The last element in the structure extracted from the executable was an __objc_class_Printer_data type. The other elements in the disassembled class definition ( _OBJC_METACLASS_$_PRINTER, _OBJC_CLASS_s_NSObject, and __objc_empty_cache) we've either covered or they refer to data structures within the Objective-C runtime. So let's take a look at __objc_class_Printer_data:

__objc_class_Printer_data:
0000000100001198 struct __objc_data { 
  0x184, // flags
  8, // instance start
  16, // instance size
  0x0,
  aX01, // ivar layout
  aPrinter, // name
  __objc_class_Printer_methods, // base methods
  0x0, // base protocols
  __objc_class_Printer_ivars, // ivars
  0x0, // weak ivar layout
  __objc_class_Printer_properties // base properties
}

This looks promising! Here, we seem to have references to methods, the class name, variables, and properties. We have other missing elements too, like the class name. This seems to contain the missing data from the original defined structure, too. We'll take a look at why these seem to differ in the future, right now we're looking at method definitions. Let's take a look at the __objc_class_Printer_methods structure:

__objc_class_Printer_methods:
00000001000010d8 struct __objc_method_list {
  0x18, // flags
  5 // method count
}
00000001000010e0 struct __objc_method {
  aPrintmsg, // name
  aV1608, // signature
  -[Printer printMsg] // implementation
}

00000001000010f8 struct __objc_method {
  aPrintstring, // name
  aV240816, // signature
  -[Printer printString:] // implementation
}

0000000100001110 struct __objc_method {
  aCxxdestruct, // name
  aV1608, // signature
  -[Printer .cxx_destruct] // implementation
}

0000000100001128 struct __objc_method {
  aStrtoprint_100000f18, // name
  a1608, // signature
  -[Printer str_to_print] // implementation
}

0000000100001140 struct __objc_method {
  aSetstrtoprint, // name
  aV240816, // signature
  -[Printer setStr_to_print:] // implementation
}

This is what we're looking for — let's take a closer look. This is a list of methods, defined by the __objc_method_list structure. We have a list of five methods here, some of which we defined (e.g. printString) and some we didn't (e.g. cxx_destruct). Each of these entries have pointers to the implementation functions too (I'm using Hopper here, which is very friendly to Objective-C disassembly and function demangling, which is why this section of the disassembly is so easy to read).
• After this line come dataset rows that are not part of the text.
-- ==== Sys2Proof/Machine/Dispatch.lean ====
section
/-! DEFINITION. One arm per operation, each a direct call of its meaning. -/

namespace Sys2Proof.Machine

/-- What an operation does. -/
def exec (i : Instr) (s : State) : Host.Outcome State Fault Refusal :=
  match i with
  | .fmtBlank => Sys2Proof.Machine.execFmtBlank s
  | .fmtReserved => Sys2Proof.Machine.execFmtReserved s
  | .fetch5551 idx => Sys2Proof.Machine.execFetch5551 idx s
  | .fetch8888 idx => Sys2Proof.Machine.execFetch8888 idx s
  | .gdNone => Sys2Proof.Machine.execGdNone s
  | .gdDither => Sys2Proof.Machine.execGdDither s
  | .gdGamma => Sys2Proof.Machine.execGdGamma s
  | .gdGammaDither => Sys2Proof.Machine.execGdGammaDither s
  | .divotOff corner => Sys2Proof.Machine.execDivotOff corner s
  | .divotOn corner => Sys2Proof.Machine.execDivotOn corner s
  | .scanProgressive => Sys2Proof.Machine.execScanProgressive s
  | .scanInterlaced => Sys2Proof.Machine.execScanInterlaced s
  | .aaMode00 => Sys2Proof.Machine.execAaMode00 s
  | .aaMode01 => Sys2Proof.Machine.execAaMode01 s
  | .aaMode10 => Sys2Proof.Machine.execAaMode10 s
  | .aaMode11 => Sys2Proof.Machine.execAaMode11 s
  | .resolvePass slot => Sys2Proof.Machine.execResolvePass slot s
  | .restore16 slot line => Sys2Proof.Machine.execRestore16 slot line s
  | .restore32 slot line => Sys2Proof.Machine.execRestore32 slot line s
  | .blend16 slot line => Sys2Proof.Machine.execBlend16 slot line s
  | .blend32 slot line => Sys2Proof.Machine.execBlend32 slot line s
  | .lerp => Sys2Proof.Machine.execLerp s
  | .noLerp => Sys2Proof.Machine.execNoLerp s
  | .hblankClip n => Sys2Proof.Machine.execHblankClip n s
  | .pixelWrite => Sys2Proof.Machine.execPixelWrite s
  | .fetchState y => Sys2Proof.Machine.execFetchState y s
  | .scanline y => Sys2Proof.Machine.execScanline y s
  | .wreg reg v => Sys2Proof.Machine.execWreg reg v s
  | .cfg setting => Sys2Proof.Machine.execCfg setting s
  | .frameStep => Sys2Proof.Machine.execFrameStep s
  | .beginFrame => Sys2Proof.Machine.execBeginFrame s
  | .render => Sys2Proof.Machine.execRender s
  | .present => Sys2Proof.Machine.execPresent s
  | .modeNormal => Sys2Proof.Machine.execModeNormal s
  | .rawColor16 y x => Sys2Proof.Machine.execRawColor16 y x s
  | .rawColor32 y x => Sys2Proof.Machine.execRawColor32 y x s
  | .depth y x => Sys2Proof.Machine.execDepth y x s
  | .coverage y x => Sys2Proof.Machine.execCoverage y x s

end Sys2Proof.Machine
end

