-- ==== Sys2Proof/Certificates/Slice0/Obligations.lean ====
section
/-! DEFINITION. The statements for the provers, in the order of OBLIGATIONS.json. -/

open Sys2Proof Sys2Proof.Machine

/-! ### Encoding and the step -/

/-- Decoding the encoding of a well-formed operation gives it back. The request layout is the model's
(`notes/assumptions/7.md`).

Rests on R131 and R135; decisions of the specification: D45; the model's choices: log 7 and 32. -/
def Obligations.DecodeOfEncodeIsIdentity : Prop :=
  ∀ i : Instr, i.wellFormed = true → decode (encode i) = .ok i

/-- Whatever the decoder reads is well-formed.

Rests on R131, R135 and R205; decisions of the specification: D45; its own inferences in: R205; the model's choices:
log 7. -/
def Obligations.DecodedOperationIsWellFormed : Prop :=
  ∀ (r : Request) (i : Instr), decode r = .ok i → i.wellFormed = true

/-- A few words written from the specification's encodings decode to their operations: single fields, then the word
`0x00000303` of `40_register_snapshot_decoder.md` R174 in one stage after another.

Rests on R111, R112, R131 and R174; decisions of the specification: D2 and D44; its own inferences in: R174; the
model's choices: log 7 and 8. -/
def Obligations.WordsOfTheSpecDecode : Prop :=
  decodeTableWord 8 0x2 = some (.fetch5551 0) ∧ decodeTableWord 8 0xC = some .gdGammaDither ∧
    decodeTableWord 8 0x10 = some (.divotOn .c00) ∧ decodeTableWord 8 0x40 = some .scanInterlaced ∧
    decodeTableWord 16 0x200 = some .aaMode10 ∧ decodeTableWord 16 0x3 = some (.blend32 .left .current) ∧
    decodeTableWord 24 0x10002 = some (.restore16 .left .current) ∧
    decode [0x303, 0, 5, 0] = .ok (.fetch8888 5) ∧ decode [0x303, 1, 0, 0] = .ok .aaMode11 ∧
    decode [0x303, 2, 1, 0] = .ok (.resolvePass .centre) ∧ decode [0x303, 3, 1, 0] = .error .noOperation ∧
    decode [0x303, 5, 0, 0] = .ok .gdNone ∧ decode [0x303, 8, 0, 0] = .error .noOperation

/-- A step takes the next request and runs it: the decoded operation by `exec`, a host store by `execStore`; with nothing
pending the block stays as it is.

Rests on R135 and R432; decisions of the specification: D45; the model's choices: log 7 and 13. -/
def Obligations.StepRunsTheDecodedOperation : Prop :=
  ∀ (s : State) (r : Request) (rest : List Request),
    (s.requests = [] → step s = .next s) ∧
    (s.requests = r :: rest →
      (∀ i, decodeStore r = none → decode r = .ok i → step s = exec i (s.withRequests rest)) ∧
      (∀ st, decodeStore r = some st → step s = execStore st (s.withRequests rest)) ∧
      (∀ why, decodeStore r = none → decode r = .error why → step s = .refused (.undecodable why)))

/-- The ignored bits of STATUS change nothing a frame step leaves but the slot and the snapshot they stand in. The mask
`0x1035F` holds the bits that are read.

Rests on R118; decisions of the specification: D2. -/
def Obligations.IgnoredStatusBitsChangeNothing : Prop :=
  ∀ (s : State) (v w : Word), v &&& 0x1035F = w &&& 0x1035F → s.fatal = false → s.scan.phase = .idle →
    ∃ t, exec .frameStep (s.withSlots (s.slots.set .status v)) = .next t ∧
      exec .frameStep (s.withSlots (s.slots.set .status w)) =
        .next ((t.withSlots (t.slots.set .status w)).withReg (t.reg.set .status w))

/-! ### Memory -/

/-- The four indexed reads: big-endian inside memory, 0 at every other integer index.

Rests on R84, R85, R86 and R87; decisions of the specification: D46. -/
def Obligations.PixelReadsByIndex : Prop :=
  ∀ (P : Params) (m : Memory) (i : Int),
    (read16 P m i).toNat =
        (if 0 ≤ i ∧ i < ((P.rdramSize / 2 : Nat) : Int) then
          (readByte m (2 * i.toNat)).toNat * 2 ^ 8 + (readByte m (2 * i.toNat + 1)).toNat
        else 0) ∧
      (read32 P m i).toNat =
        (if 0 ≤ i ∧ i < ((P.rdramSize / 4 : Nat) : Int) then
          (readByte m (4 * i.toNat)).toNat * 2 ^ 24 + (readByte m (4 * i.toNat + 1)).toNat * 2 ^ 16 +
            (readByte m (4 * i.toNat + 2)).toNat * 2 ^ 8 + (readByte m (4 * i.toNat + 3)).toNat
        else 0) ∧
      readHidden P m i =
        (if 0 ≤ i ∧ i < ((P.rdramSize / 2 : Nat) : Int) then readHiddenCell m i.toNat else 0) ∧
      pairRead16 P m i = (read16 P m i, readHidden P m i)

/-- A 32-bit pixel is its two 16-bit halves, and reads no hidden value.

Rests on R85 and R91; its own inferences in: R91. -/
def Obligations.PixelViewsOverlap : Prop :=
  ∀ (P : Params) (m : Memory) (i : Int), 0 ≤ i → i < ((P.rdramSize / 4 : Nat) : Int) →
    (read32 P m i).toNat = (read16 P m (2 * i)).toNat * 2 ^ 16 + (read16 P m (2 * i + 1)).toNat ∧
      ∀ h, read32 P { m with hidden := h } i = read32 P m i

/-- A host store writes exactly the bytes, or the hidden value, of one pixel; outside memory it faults, and between
dispatch and join it is refused.

Rests on R80, R81, R82, R83, R94, R135 and R415; decisions of the specification: D40 and D45; the model's choices: log
19. -/
def Obligations.HostStoreWritesOnePixel : Prop :=
  ∀ s : State,
    (s.fatal = false → s.scan.phase = .render →
      ∀ st, execStore st s = .refused .memoryWriteDuringRender) ∧
    ((s.fatal = true ∨ s.scan.phase ≠ .render) →
      (∀ i v, ¬i < s.params.rdramSize / 2 → execStore (.mem16 i v) s = .fault .hostStoreOutsideMemory) ∧
      (∀ i v, ¬i < s.params.rdramSize / 4 → execStore (.mem32 i v) s = .fault .hostStoreOutsideMemory) ∧
      (∀ i h, ¬i < s.params.rdramSize / 2 → execStore (.hid i h) s = .fault .hostStoreOutsideMemory) ∧
      (s.wf = true →
        (∀ i v, i < s.params.rdramSize / 2 → ∃ m, execStore (.mem16 i v) s = .next (s.withMemory m) ∧
          read16 s.params m i = v ∧ (∀ j, readHiddenCell m j = readHiddenCell s.memory j) ∧
          ∀ a, a ≠ 2 * i → a ≠ 2 * i + 1 → readByte m a = readByte s.memory a) ∧
        (∀ i v, i < s.params.rdramSize / 4 → ∃ m, execStore (.mem32 i v) s = .next (s.withMemory m) ∧
          read32 s.params m i = v ∧ (∀ j, readHiddenCell m j = readHiddenCell s.memory j) ∧
          ∀ a, (a < 4 * i ∨ 4 * i + 4 ≤ a) → readByte m a = readByte s.memory a) ∧
        (∀ i h, i < s.params.rdramSize / 2 → ∃ m, execStore (.hid i h) s = .next (s.withMemory m) ∧
          readHidden s.params m i = h ∧ (∀ j, j ≠ i → readHiddenCell m j = readHiddenCell s.memory j) ∧
          ∀ a, readByte m a = readByte s.memory a)))

/-! ### Fetch and resolve -/

/-- The two fetches, bit for bit, at every integer index; nothing but the fetch latch changes.

Rests on R243, R244, R245 and R246; decisions of the specification: D18; the model's choices: log 6. -/
def Obligations.FetchLatchesTheSample : Prop :=
  ∀ (s : State) (idx : Int), s.fatal = false →
    let p := (read16 s.params s.memory idx).toNat
    let h := (readHidden s.params s.memory idx).toNat
    let q := (read32 s.params s.memory idx).toNat
    exec (.fetch5551 idx) s = .next (s.withLatch { s.latch with
      fetchedIdx := idx
      fetched :=
        { r := BitVec.ofNat 8 ((p >>> 8) &&& 0xF8)
          g := BitVec.ofNat 8 ((p >>> 3) &&& 0xF8)
          b := BitVec.ofNat 8 ((p <<< 2) &&& 0xF8)
          cvg := if s.frame.covExtract then BitVec.ofNat 3 (((p &&& 1) <<< 2) ||| h) else 7 } }) ∧
    exec (.fetch8888 idx) s = .next (s.withLatch { s.latch with
      fetchedIdx := idx
      fetched :=
        { r := BitVec.ofNat 8 ((q >>> 24) &&& 0xFF)
          g := BitVec.ofNat 8 ((q >>> 16) &&& 0xFF)
          b := BitVec.ofNat 8 ((q >>> 8) &&& 0xFF)
          cvg := if s.frame.covExtract then BitVec.ofNat 3 ((q >>> 5) &&& 7) else 7 } })

/-- The restore filter adds to each channel, without wrapping, the signs of its 8 neighbours' differences, and keeps the
coverage. The latch the result goes to is the model's (`notes/assumptions/6.md`).

Rests on R250, R251 and R252; decisions of the specification: D24; the model's choices: log 6. -/
def Obligations.RestoreAddsTheSigns : Prop :=
  ∀ (s : State) (slot : Slot) (line : Line), s.fatal = false →
    let w : Int := s.frame.w
    let idx := s.latch.fetchedIdx
    let fs := if line = .current then FetchState.fs0 else s.latch.fs
    let down := if fs = .fs1 then [idx - 1, idx, idx + 1] else [idx + w - 1, idx + w, idx + w + 1]
    let nbrs := [idx - w - 1, idx - w, idx - w + 1] ++ down ++ [idx - 1, idx + 1]
    ∃ out16 out32 : Sample,
      exec (.restore16 slot line) s = .next (s.withLatch (putSlot s.latch slot out16)) ∧
      exec (.restore32 slot line) s = .next (s.withLatch (putSlot s.latch slot out32)) ∧
      out16.cvg = s.latch.fetched.cvg ∧ out32.cvg = s.latch.fetched.cvg ∧
      ∀ ch : Channel,
        let c := (sampleChannel s.latch.fetched ch).toNat
        let low16 : Nat := (match ch with | .r => 11 | .g => 6 | .b => 1)
        let low32 : Nat := (match ch with | .r => 27 | .g => 19 | .b => 11)
        ((sampleChannel out16 ch).toNat : Int) = c +
            (nbrs.map fun n =>
              Int.sign ((((read16 s.params s.memory n).toNat >>> low16) % 32 : Nat) - ((c / 8 : Nat) : Int))).sum ∧
          ((sampleChannel out32 ch).toNat : Int) = c +
            (nbrs.map fun n =>
              Int.sign ((((read32 s.params s.memory n).toNat >>> low32) % 32 : Nat) - ((c / 8 : Nat) : Int))).sum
Each of the method structures define the method name, signature, and a pointer to an implementation function. Let's take a look at the decompiled printString method implementation:

-(void)printString:(void *)arg2 {
  var_18 = 0x0;
  objc_storeStrong(&var_18, arg2);
  [self setStr_to_print:var_18];
  [self printMsg];
  objc_storeStrong(&var_18, 0x0);
  return;
}

And here's our original:

- (void) printString: (NSString*) message {
  self.str_to_print = message;
  [self printMsg];
}

Pretty close! We have a few extra things in the decompiled method related to reference counting, but the code is pretty much what we'd expect.

So now we see how classes are defined, or at least some of the major elements (we haven't discussed Protocols or Properties, for example, but you can see how properties are supported in the disassembly here, specifically via the setStr_to_print method).

There's lots of interesting stuff to continue to unravel here — how these methods are actually called, for example, or how Protocols are supported, or why we see the data stored in the executable that seems a bit off from header file definitions. We'll continue to explore some of this later, but it's time we took a look at how this kind of thing is implemented in Swift.